- Date posted
- 6y
- Date posted
- 6y
I hear and understand you 100% - I depersonalize as well when the anxiety becomes too much. I know it’s awful and I’m sorry you have to go through it. Just know that as the anxiety goes down, so too will the depersonalization. Rocd is a double edge sword, I too have had one day I’m worried I don’t love him and then the next that he’s cheating on me. Then some days, I’m completely fine. What works best for me are scripts when the thought comes up. Acknowledging the thought “ I hate these OCD thoughts (or Eugene as I call them) , then acknowledge the possibility of those thoughts being real - this part helps the most, I find - hardest part though too -“ yeah I could be falling out of love or my boyfriend could be cheating or fantasizing about others” , acknowledged how you would respond “ if these are true then I will confront that when and if it comes up” , acknowledged what you believe how , “ I doubt that is happening , but for now I’m going to lean into what I value and that’s our relationship etc”
- Date posted
- 6y
No problem at all, all from erp with my therapist.
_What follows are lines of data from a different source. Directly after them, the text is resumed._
-- ==== Sys2Proof/Syntax.lean ====
section
/-! DEFINITION. The 18 commands of CKBO (spec/30_encoding.md R52; spec/opcode_table.json), one constructor per row, in
the table's order. An operand's type is its field's width (R47 to R51), so every term is a command that has a word. -/

namespace Sys2Proof

/-- A command. The width field `w` is the byte count as written, 0 to 255: R54 decodes every value of it. -/
inductive Instr where
  | nop
  | setoff (imm24 : BitVec 24)
  | setlen (imm24 : BitVec 24)
  | setd (k : BitVec 2) (imm16 : BitVec 16)
  | ckinit
  | ckb (imm8 : BitVec 8)
  | ckabs
  | ckfin
  | ckrange
  | ckput
  | ckvfy
  | bswap (w : BitVec 8)
  | norm (w : BitVec 8)
  | normm (w : BitVec 8)
  | ldn (w : BitVec 8)
  | stn (w : BitVec 8)
  | ldf (w : BitVec 8)
  | stf (w : BitVec 8)
  deriving DecidableEq, Repr

end Sys2Proof
end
I’m going through a rough patch myself right now and because it’s a mood disorder it makes you feel so crappy about yourself , we are strong and can do it! The negativity is the worst !
- Date posted
- 6y
If I can ask, how has rocd affected this relationship? What have you said/ done?
- Date posted
- 6y
I have noticed I haven’t done much at all to combat my ocd, I slack on my exposure practices and give in to every little thought wether it be my boyfriend is cheating, has stopped liking me, or I have stopped liking him, Its made me a very jealous person - to the point where I get upset if there are attractive girls in movies/shows because I tell myself that my boyfriend is probably fantasying over them. It’s ridiculous and makes me feel so guilty and ashamed of my thoughts but they are so loud and persistent. I really appreciate that question because it really did help flip my perspective, I would never want to tell someone who is having this same problem the things I tell myself but I do feel like I’ve been in the same place for so long. OCD makes you realize it literally all comes down to you and sometimes that pressure makes me depersonalize. It’s very exhausting
- Date posted
- 6y
I swear everything I say is reassurance one way or the other lol
- Date posted
- 6y
You have no idea how much I appreciate this! Thank you so much?